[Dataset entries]

-- Opening Marker --

-- ==== Sys2Proof/Machine/Regs.lean ====
section
/-!
DEFINITION. The names of the module's registers (their addresses in the Module Register Space; a register of an arrayed unit takes
its unit or entry index) and of their fields, as the register maps of the chapters give them (R3, R25). Taken from
the spec's register tables.
-/
namespace Sys2Proof.Machine.Reg

abbrev SYS_ID : Nat := 0x0
abbrev SYS_STATE : Nat := 0x4
abbrev SYS_CMD : Nat := 0x8
abbrev SYS_CMD_STATUS : Nat := 0xC
abbrev SYS_CFG : Nat := 0x10
abbrev SYS_HW_FAULT : Nat := 0x14
abbrev ENG_CTRL : Nat := 0x100000
abbrev ENG_STATUS : Nat := 0x100004
abbrev ENG_OVR_STATUS : Nat := 0x100008
abbrev ENG_INJECT : Nat := 0x10000C
abbrev ENG_CLS_CFG (i : Nat) : Nat := 0x100020 + 0x20 * i
abbrev ENG_CLS_CYCLE (i : Nat) : Nat := 0x100024 + 0x20 * i
abbrev ENG_CLS_RELOFS (i : Nat) : Nat := 0x100028 + 0x20 * i
abbrev ENG_CLS_LAST (i : Nat) : Nat := 0x10002C + 0x20 * i
abbrev ENG_CLS_MAX (i : Nat) : Nat := 0x100030 + 0x20 * i
abbrev ENG_CLS_OVR (i : Nat) : Nat := 0x100034 + 0x20 * i
abbrev IMG_STATUS : Nat := 0x101000
abbrev IMG_PUB_SEQ : Nat := 0x101004
abbrev IMG_OVR_REJECT : Nat := 0x101008
abbrev IMG_STALE_CNT : Nat := 0x10100C
abbrev IMG_SUBST_CNT : Nat := 0x101010
abbrev IMG_FAULT_CNT : Nat := 0x101014
abbrev IMG_SMT_CNT : Nat := 0x101018
abbrev IMG_OVR_CTL (i : Nat) : Nat := 0x102000 + 0x10 * i
abbrev IMG_OVR_LO (i : Nat) : Nat := 0x102004 + 0x10 * i
abbrev IMG_OVR_HI (i : Nat) : Nat := 0x102008 + 0x10 * i
abbrev CLK_REF_CFG : Nat := 0x10000
abbrev CLK_REF_STATUS : Nat := 0x10004
abbrev CLK_REF_ALARM : Nat := 0x10008
abbrev CLK_LANE_A : Nat := 0x1000C
abbrev CLK_LANE_B : Nat := 0x10010
abbrev CLK_REF_PPM : Nat := 0x10014
abbrev CLK_SWITCH_CNT : Nat := 0x10018
abbrev CLK_DIV : Nat := 0x10020
abbrev CLK_DIV_STATUS : Nat := 0x10024
abbrev CLK_GATE_CMD : Nat := 0x10030
abbrev CLK_GATE_RESULT : Nat := 0x10034
abbrev CLK_GATE_LO : Nat := 0x10038
abbrev CLK_GATE_HI : Nat := 0x1003C
abbrev CLK_GATED_ACC : Nat := 0x10040
abbrev PWR_STATUS : Nat := 0x20000
abbrev PWR_CFG : Nat := 0x20004
abbrev PWR_ALARM : Nat := 0x20008
abbrev PWR_FEED : Nat := 0x2000C
abbrev PWR_BANK : Nat := 0x20010
abbrev PWR_CORE : Nat := 0x20014
abbrev PWR_RESET : Nat := 0x20018
abbrev PWR_EVENTS : Nat := 0x2001C
abbrev PWR_LAST_HOLDUP : Nat := 0x20020
abbrev CTU_CMD : Nat := 0x30000
abbrev CTU_STATUS : Nat := 0x30004
abbrev CTU_CONFLICT : Nat := 0x30008
abbrev CTU_IMAGE_BASE : Nat := 0x3000C
abbrev CTU_IMAGE_LEN : Nat := 0x30010
abbrev CTU_LOAD_RESULT : Nat := 0x30014
abbrev CTU_LOAD_INDEX : Nat := 0x30018
abbrev CTU_LOAD_DETAIL : Nat := 0x3001C
abbrev CTU_LOAD_LIMIT : Nat := 0x30020
abbrev CTU_RUN_ID_LO : Nat := 0x30024
abbrev CTU_RUN_ID_HI : Nat := 0x30028
abbrev CTU_COMMITS : Nat := 0x3002C
abbrev BCAST_STATUS : Nat := 0x30030
abbrev BCAST_GMASK_DIO_LO : Nat := 0x30040
abbrev BCAST_GMASK_DIO_HI : Nat := 0x30044
abbrev BCAST_GMASK_AIO : Nat := 0x30048
abbrev BCAST_GMASK_CAN : Nat := 0x3004C
abbrev BCAST_GMASK_FGR : Nat := 0x30050
abbrev BCAST_GMASK_TTRG : Nat := 0x30054
abbrev XCH_CMD : Nat := 0x30100
abbrev XCH_CMD_STATUS : Nat := 0x30104
abbrev XCH_STATUS : Nat := 0x30108
abbrev XCH_BASE_LO : Nat := 0x3010C
abbrev XCH_BASE_HI : Nat := 0x30110
abbrev XCH_SW_CYCLE : Nat := 0x30114
abbrev XCH_T_BOUND : Nat := 0x30118
abbrev XCH_T_LAST : Nat := 0x3011C
abbrev XCH_CNT_CARRY : Nat := 0x30120
abbrev XCH_CNT_CONV : Nat := 0x30124
abbrev XCH_CNT_INIT : Nat := 0x30128
abbrev XCH_CNT_DROP : Nat := 0x3012C
abbrev ART_STATUS : Nat := 0x40000
abbrev ART_COMMIT_FAULT : Nat := 0x40004
abbrev ART_FAULT_INFO : Nat := 0x40008
abbrev ART_FAULT_ADDR : Nat := 0x4000C
abbrev ART_NOTICE : Nat := 0x40010
abbrev ART_REFUSED : Nat := 0x40014
abbrev ART_BASE (i : Nat) : Nat := 0x41000 + 0x10 * i
abbrev ART_SIZE (i : Nat) : Nat := 0x41004 + 0x10 * i
abbrev ART_MASTERS (i : Nat) : Nat := 0x41008 + 0x10 * i
abbrev ART_ATTR (i : Nat) : Nat := 0x4100C + 0x10 * i
abbrev SEC_STATUS : Nat := 0x50000
abbrev SEC_CMD : Nat := 0x50004
abbrev SEC_CMD_STATUS : Nat := 0x50008
abbrev SEC_KEY_ID (i : Nat) : Nat := 0x50100 + 0x40 * i
abbrev SEC_KEY_CTL (i : Nat) : Nat := 0x50104 + 0x40 * i
abbrev SEC_KEY_PUB (i : Nat) (j : Nat) : Nat := 0x50110 + 0x40 * i + 0x4 * j
abbrev DBG_CTRL : Nat := 0x50800
abbrev DBG_STATUS : Nat := 0x50804
abbrev DBG_CMD : Nat := 0x50808
abbrev DBG_CMD_STATUS : Nat := 0x5080C
abbrev DBG_NONCE (i : Nat) : Nat := 0x50810 + 0x4 * i
abbrev DBG_RESP (i : Nat) : Nat := 0x50840 + 0x4 * i
abbrev DBG_VAULT_CNT : Nat := 0x50880
abbrev DBG_VAULT_ADDR : Nat := 0x50884
abbrev LANE_CMD : Nat := 0x110000
abbrev LANE_CMD_STATUS : Nat := 0x110004
abbrev LANE_CFG : Nat := 0x110008
abbrev LANE_STATUS : Nat := 0x11000C
abbrev LANE_CNT : Nat := 0x110010
abbrev LANE_INJECT : Nat := 0x110014
abbrev LANE_MM_INFO : Nat := 0x110020
abbrev LANE_MM_REF : Nat := 0x110024
abbrev LANE_MM_ADDR : Nat := 0x110028
abbrev LANE_MM_CYCLE : Nat := 0x11002C
abbrev LANE_MM_A_LO : Nat := 0x110030
abbrev LANE_MM_A_HI : Nat := 0x110034
abbrev LANE_MM_B_LO : Nat := 0x110038
abbrev LANE_MM_B_HI : Nat := 0x11003C
abbrev LANE_MM_Q : Nat := 0x110040
abbrev LSE_CTRL : Nat := 0x120000
abbrev LSE_STATUS : Nat := 0x120004
abbrev LSE_T_BOUND : Nat := 0x120008
abbrev LSE_T_LAST : Nat := 0x12000C
abbrev LSE_T_MAX : Nat := 0x120010
abbrev LSE_JOIN_CNT : Nat := 0x120014
abbrev LSE_M_STATE (i : Nat) : Nat := 0x121000 + 0x40 * i
abbrev LSE_M_POS_LO (i : Nat) : Nat := 0x121008 + 0x40 * i
abbrev LSE_M_POS_HI (i : Nat) : Nat := 0x12100C + 0x40 * i
abbrev LSE_M_VEL_LO (i : Nat) : Nat := 0x121010 + 0x40 * i
abbrev LSE_M_VEL_HI (i : Nat) : Nat := 0x121014 + 0x40 * i
abbrev LSE_M_ACC_LO (i : Nat) : Nat := 0x121018 + 0x40 * i
abbrev LSE_M_ACC_HI (i : Nat) : Nat := 0x12101C + 0x40 * i
abbrev LSE_S_STATE (i : Nat) : Nat := 0x124000 + 0x40 * i
abbrev LSE_S_NUM (i : Nat) : Nat := 0x124004 + 0x40 * i
abbrev LSE_S_DEN (i : Nat) : Nat := 0x124008 + 0x40 * i
abbrev LSE_S_REM (i : Nat) : Nat := 0x12400C + 0x40 * i
abbrev LSE_S_POS_LO (i : Nat) : Nat := 0x124010 + 0x40 * i
abbrev LSE_S_POS_HI (i : Nat) : Nat := 0x124014 + 0x40 * i
abbrev LSE_S_OFS_LO (i : Nat) : Nat := 0x124018 + 0x40 * i
abbrev LSE_S_OFS_HI (i : Nat) : Nat := 0x12401C + 0x40 * i
abbrev LSE_S_CMD_LO (i : Nat) : Nat := 0x124020 + 0x40 * i
abbrev LSE_S_CMD_HI (i : Nat) : Nat := 0x124024 + 0x40 * i
abbrev LSE_S_PHASE (i : Nat) : Nat := 0x124028 + 0x40 * i
abbrev LSE_S_HELD (i : Nat) : Nat := 0x12402C + 0x40 * i
abbrev LSE_R_STATE (i : Nat) : Nat := 0x126000 + 0x20 * i
abbrev LSE_R_ERR_LO (i : Nat) : Nat := 0x126008 + 0x20 * i
abbrev LSE_R_ERR_HI (i : Nat) : Nat := 0x12600C + 0x20 * i
abbrev LSE_R_OFS_LO (i : Nat) : Nat := 0x126010 + 0x20 * i
abbrev LSE_R_OFS_HI (i : Nat) : Nat := 0x126014 + 0x20 * i
abbrev LSE_C_STATE (i : Nat) : Nat := 0x127000 + 0x100 * i
abbrev LSE_C_FACT (i : Nat) (j : Nat) : Nat := 0x127040 + 0x100 * i + 0x4 * j
abbrev LSE_C_NEXT (i : Nat) (j : Nat) : Nat := 0x127080 + 0x100 * i + 0x4 * j
abbrev RED_CFG : Nat := 0x140000
abbrev RED_HOLDOFF : Nat := 0x140004
abbrev RED_PAIR_ID : Nat := 0x140008
abbrev RED_STATUS : Nat := 0x14000C
abbrev RED_ALARM : Nat := 0x140010
abbrev RED_EPOCH : Nat := 0x140014
abbrev RED_EPOCH_SEEN : Nat := 0x140018
abbrev RED_CKPT : Nat := 0x14001C
abbrev RED_CKPT_SIZE : Nat := 0x140020
abbrev RED_CKPT_BUDGET : Nat := 0x140024
abbrev RED_COUNTS : Nat := 0x140028
abbrev RED_HANDOVER : Nat := 0x14002C
abbrev RED_HOLDOFF_LEFT : Nat := 0x140030
abbrev RED_EVENTS : Nat := 0x140034
abbrev RED_LAST_TAKEOVER : Nat := 0x140038
abbrev RED_LANE (i : Nat) : Nat := 0x140040 + 0x4 * i
abbrev FGR_P_STATUS (i : Nat) : Nat := 0x200000 + 0x1000 * i
abbrev FGR_P_RX (i : Nat) : Nat := 0x200004 + 0x1000 * i
abbrev FGR_P_FWD (i : Nat) : Nat := 0x200008 + 0x1000 * i
abbrev FGR_P_ERR (i : Nat) : Nat := 0x20000C + 0x1000 * i
abbrev FGR_P_VIOL (i : Nat) : Nat := 0x200010 + 0x1000 * i
abbrev FGR_ETYPE : Nat := 0x20C000
abbrev FGR_RING_STATUS (i : Nat) : Nat := 0x20C100 + 0x20 * i
abbrev FGR_RING_ALARM (i : Nat) : Nat := 0x20C104 + 0x20 * i
abbrev FGR_STA (i : Nat) : Nat := 0x20D000 + 0x4 * i
abbrev TIME_CTRL : Nat := 0x300000
abbrev TIME_STATUS : Nat := 0x300004
abbrev TIME_CFG : Nat := 0x300008
abbrev TIME_NOW_LO : Nat := 0x300010
abbrev TIME_NOW_HI : Nat := 0x300014
abbrev TIME_RAW_LO : Nat := 0x300018
abbrev TIME_RAW_HI : Nat := 0x30001C
abbrev TIME_INC_LO : Nat := 0x300020
abbrev TIME_INC_HI : Nat := 0x300024
abbrev TIME_STEP_LO : Nat := 0x300028
abbrev TIME_STEP_HI : Nat := 0x30002C
abbrev TIME_OFS_LO : Nat := 0x300030
abbrev TIME_OFS_HI : Nat := 0x300034
abbrev TIME_CAP_CFG (i : Nat) : Nat := 0x300400 + 0x10 * i
abbrev TIME_CAP_LO (i : Nat) : Nat := 0x300404 + 0x10 * i
abbrev TIME_CAP_HI (i : Nat) : Nat := 0x300408 + 0x10 * i
abbrev PTP_P_CFG (i : Nat) : Nat := 0x301000 + 0x100 * i
abbrev PTP_LAT_IN (i : Nat) : Nat := 0x301004 + 0x100 * i
abbrev PTP_LAT_OUT (i : Nat) : Nat := 0x301008 + 0x100 * i
abbrev PTP_ASYM (i : Nat) : Nat := 0x30100C + 0x100 * i
abbrev PTP_LINK_DELAY (i : Nat) : Nat := 0x301010 + 0x100 * i
abbrev PTP_TXTS_TAG (i : Nat) : Nat := 0x301020 + 0x100 * i
abbrev PTP_TXTS_LO (i : Nat) : Nat := 0x301024 + 0x100 * i
abbrev PTP_TXTS_HI (i : Nat) : Nat := 0x301028 + 0x100 * i
abbrev PTP_TXTS_STATUS (i : Nat) : Nat := 0x30102C + 0x100 * i
abbrev TTRG_CTL (i : Nat) : Nat := 0x310000 + 0x40 * i
abbrev TTRG_START_LO (i : Nat) : Nat := 0x310004 + 0x40 * i
abbrev TTRG_START_HI (i : Nat) : Nat := 0x310008 + 0x40 * i
abbrev TTRG_PERIOD (i : Nat) : Nat := 0x31000C + 0x40 * i
abbrev TTRG_ARG (i : Nat) : Nat := 0x310010 + 0x40 * i
abbrev TTRG_WIDTH (i : Nat) : Nat := 0x310014 + 0x40 * i
abbrev TTRG_STATUS (i : Nat) : Nat := 0x310018 + 0x40 * i
abbrev TTRG_COUNT (i : Nat) : Nat := 0x31001C + 0x40 * i
abbrev TTRG_LAST_LO (i : Nat) : Nat := 0x310020 + 0x40 * i
abbrev TTRG_LAST_HI (i : Nat) : Nat := 0x310024 + 0x40 * i
abbrev CAN_CFG (i : Nat) : Nat := 0x400000 + 0x1000 * i
abbrev CAN_NBT (i : Nat) : Nat := 0x400004 + 0x1000 * i
abbrev CAN_DBT (i : Nat) : Nat := 0x400008 + 0x1000 * i
abbrev CAN_CTRL (i : Nat) : Nat := 0x40000C + 0x1000 * i
abbrev CAN_STATUS (i : Nat) : Nat := 0x400010 + 0x1000 * i
abbrev CAN_ERRCNT (i : Nat) : Nat := 0x400014 + 0x1000 * i
abbrev CAN_ERRS (i : Nat) : Nat := 0x400018 + 0x1000 * i
abbrev CAN_ALARM (i : Nat) : Nat := 0x40001C + 0x1000 * i
abbrev CAN_CLASH (i : Nat) : Nat := 0x400020 + 0x1000 * i
abbrev CAN_B_TIME (i : Nat) : Nat := 0x400024 + 0x1000 * i
abbrev CAN_REF_STATUS (i : Nat) : Nat := 0x400028 + 0x1000 * i
abbrev CAN_REF_MARK_LO (i : Nat) : Nat := 0x400030 + 0x1000 * i
abbrev CAN_REF_MARK_HI (i : Nat) : Nat := 0x400034 + 0x1000 * i
abbrev CAN_TXB_CANCEL (i : Nat) : Nat := 0x400040 + 0x1000 * i
abbrev CAN_TXB_PEND (i : Nat) : Nat := 0x400044 + 0x1000 * i
abbrev CAN_TXB_STAT (i : Nat) (j : Nat) : Nat := 0x400080 + 0x1000 * i + 0x4 * j
abbrev CAN_RX_CFG (i : Nat) : Nat := 0x400100 + 0x1000 * i
abbrev CAN_RX_STATUS (i : Nat) : Nat := 0x400104 + 0x1000 * i
abbrev CAN_RXW (i : Nat) (j : Nat) : Nat := 0x400180 + 0x1000 * i + 0x4 * j
abbrev DIO_CH_CFG (i : Nat) : Nat := 0x500000 + 0x100 * i
abbrev DIO_CH_STATUS (i : Nat) : Nat := 0x500004 + 0x100 * i
abbrev DIO_CH_DIAG (i : Nat) : Nat := 0x500008 + 0x100 * i
abbrev DIO_CH_RISE (i : Nat) : Nat := 0x50000C + 0x100 * i
abbrev DIO_CH_FALL (i : Nat) : Nat := 0x500010 + 0x100 * i
abbrev DIO_CH_TS_LO (i : Nat) : Nat := 0x500014 + 0x100 * i
abbrev DIO_CH_TS_HI (i : Nat) : Nat := 0x500018 + 0x100 * i
abbrev DIO_CH_DELAY (i : Nat) : Nat := 0x50001C + 0x100 * i
abbrev DIO_GRP_CFG (i : Nat) : Nat := 0x508000 + 0x40 * i
abbrev DIO_GRP_STATUS (i : Nat) : Nat := 0x508004 + 0x40 * i
abbrev DIO_GRP_MEAS (i : Nat) : Nat := 0x508008 + 0x40 * i
abbrev DIO_GRP_ALARM (i : Nat) : Nat := 0x50800C + 0x40 * i
abbrev DIO_GRP_ACK (i : Nat) : Nat := 0x508010 + 0x40 * i
abbrev AO_CFG (i : Nat) : Nat := 0x510000 + 0x100 * i
abbrev AO_STATUS (i : Nat) : Nat := 0x510004 + 0x100 * i
abbrev AO_DIAG (i : Nat) : Nat := 0x510008 + 0x100 * i
abbrev AO_SET (i : Nat) : Nat := 0x51000C + 0x100 * i
abbrev AO_READ (i : Nat) : Nat := 0x510010 + 0x100 * i
abbrev AO_TRIM_GAIN (i : Nat) : Nat := 0x510014 + 0x100 * i
abbrev AO_TRIM_OFS (i : Nat) : Nat := 0x510018 + 0x100 * i
abbrev AO_MEAS (i : Nat) : Nat := 0x51001C + 0x100 * i
abbrev AI_CFG (i : Nat) : Nat := 0x510840 + 0x100 * i
abbrev AI_STATUS (i : Nat) : Nat := 0x510844 + 0x100 * i
abbrev AI_DIAG (i : Nat) : Nat := 0x510848 + 0x100 * i
abbrev AI_VALUE (i : Nat) : Nat := 0x51084C + 0x100 * i
abbrev AI_RAW (i : Nat) : Nat := 0x510850 + 0x100 * i
abbrev AI_TS_LO (i : Nat) : Nat := 0x510854 + 0x100 * i
abbrev AI_TS_HI (i : Nat) : Nat := 0x510858 + 0x100 * i
abbrev AIO_SUPPLY : Nat := 0x518000
abbrev RTC_STATUS : Nat := 0x600000
abbrev RTC_TIME : Nat := 0x600004
abbrev RTC_DATE : Nat := 0x600008
abbrev RTC_SUB : Nat := 0x60000C
abbrev RTC_SET_DATE : Nat := 0x600010
abbrev RTC_SET_TIME : Nat := 0x600014
abbrev RTC_ALM_TIME (i : Nat) : Nat := 0x600020 + 0x8 * i
abbrev RTC_ALM_DATE (i : Nat) : Nat := 0x600024 + 0x8 * i
abbrev RTC_OPHOURS : Nat := 0x600030
abbrev RTC_OPSEC : Nat := 0x600034
abbrev RTC_PCYCLES : Nat := 0x600038
abbrev RTC_CELL : Nat := 0x60003C
abbrev REC_CMD : Nat := 0x610000
abbrev REC_CMD_STATUS : Nat := 0x610004
abbrev REC_STATUS : Nat := 0x610008
abbrev REC_REFUSED : Nat := 0x61000C
abbrev REC_SEQ : Nat := 0x610010
abbrev REC_REGION : Nat := 0x610014
abbrev REC_FEED_VAL : Nat := 0x610018
abbrev REC_FEED : Nat := 0x61001C
abbrev REC_SCRUB : Nat := 0x610020
abbrev REC_WEAR : Nat := 0x610024
abbrev REC_WEAR_BAD : Nat := 0x610028
abbrev REC_ARCH : Nat := 0x61002C
abbrev REC_H_CFG (i : Nat) : Nat := 0x611000 + 0x10 * i
abbrev REC_H_BASE (i : Nat) : Nat := 0x611004 + 0x10 * i
abbrev REC_H_WIDTH (i : Nat) : Nat := 0x611008 + 0x10 * i
abbrev SVC_STATUS : Nat := 0x700000
abbrev SVC_ADDR : Nat := 0x700004
abbrev SVC_CLIENT : Nat := 0x700008
abbrev SVC_CNT : Nat := 0x70000C
abbrev UPD_CMD : Nat := 0x700100
abbrev UPD_CMD_STATUS : Nat := 0x700104
abbrev UPD_STATUS : Nat := 0x700108
abbrev UPD_SLOTS : Nat := 0x70010C
abbrev UPD_PROGRESS : Nat := 0x700110
abbrev UPD_BOOT : Nat := 0x700114
abbrev UPD_CFG : Nat := 0x700118
abbrev UPD_VERSION : Nat := 0x70011C
abbrev BIST_CMD : Nat := 0x710000
abbrev BIST_CMD_STATUS : Nat := 0x710004
abbrev BIST_STATUS : Nat := 0x710008
abbrev BIST_RES (i : Nat) : Nat := 0x710010 + 0x8 * i
abbrev BIST_DUR (i : Nat) : Nat := 0x710014 + 0x8 * i
abbrev QUE_RING_BASE (i : Nat) : Nat := 0x800000 + 0x40 * i
abbrev QUE_CFG (i : Nat) : Nat := 0x800004 + 0x40 * i
abbrev QUE_TAIL (i : Nat) : Nat := 0x800008 + 0x40 * i
abbrev QUE_HEAD (i : Nat) : Nat := 0x80000C + 0x40 * i
abbrev QUE_STATUS (i : Nat) : Nat := 0x800010 + 0x40 * i
abbrev QUE_COUNT (i : Nat) : Nat := 0x800014 + 0x40 * i
abbrev QUE_POOL : Nat := 0x802000
abbrev QUE_ECC_CNT : Nat := 0x802008
abbrev QUE_ECC_ADDR : Nat := 0x80200C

-- Closing Marker --

_Work instruction_: Among the lines above, repeat exactly those from the line with "abbrev CAN_TXB_CANCEL (i" to the line with "abbrev AO_STATUS (i", counting both ends.

_Response below_:
abbrev CAN_TXB_CANCEL (i : Nat) : Nat := 0x400040 + 0x1000 * i
abbrev CAN_TXB_PEND (i : Nat) : Nat := 0x400044 + 0x1000 * i
abbrev CAN_TXB_STAT (i : Nat) (j : Nat) : Nat := 0x400080 + 0x1000 * i + 0x4 * j
abbrev CAN_RX_CFG (i : Nat) : Nat := 0x400100 + 0x1000 * i
abbrev CAN_RX_STATUS (i : Nat) : Nat := 0x400104 + 0x1000 * i
abbrev CAN_RXW (i : Nat) (j : Nat) : Nat := 0x400180 + 0x1000 * i + 0x4 * j
abbrev DIO_CH_CFG (i : Nat) : Nat := 0x500000 + 0x100 * i
abbrev DIO_CH_STATUS (i : Nat) : Nat := 0x500004 + 0x100 * i
abbrev DIO_CH_DIAG (i : Nat) : Nat := 0x500008 + 0x100 * i
abbrev DIO_CH_RISE (i : Nat) : Nat := 0x50000C + 0x100 * i
abbrev DIO_CH_FALL (i : Nat) : Nat := 0x500010 + 0x100 * i
abbrev DIO_CH_TS_LO (i : Nat) : Nat := 0x500014 + 0x100 * i
abbrev DIO_CH_TS_HI (i : Nat) : Nat := 0x500018 + 0x100 * i
abbrev DIO_CH_DELAY (i : Nat) : Nat := 0x50001C + 0x100 * i
abbrev DIO_GRP_CFG (i : Nat) : Nat := 0x508000 + 0x40 * i
abbrev DIO_GRP_STATUS (i : Nat) : Nat := 0x508004 + 0x40 * i
abbrev DIO_GRP_MEAS (i : Nat) : Nat := 0x508008 + 0x40 * i
abbrev DIO_GRP_ALARM (i : Nat) : Nat := 0x50800C + 0x40 * i
abbrev DIO_GRP_ACK (i : Nat) : Nat := 0x508010 + 0x40 * i
abbrev AO_CFG (i : Nat) : Nat := 0x510000 + 0x100 * i
abbrev AO_STATUS (i : Nat) : Nat := 0x510004 + 0x100 * i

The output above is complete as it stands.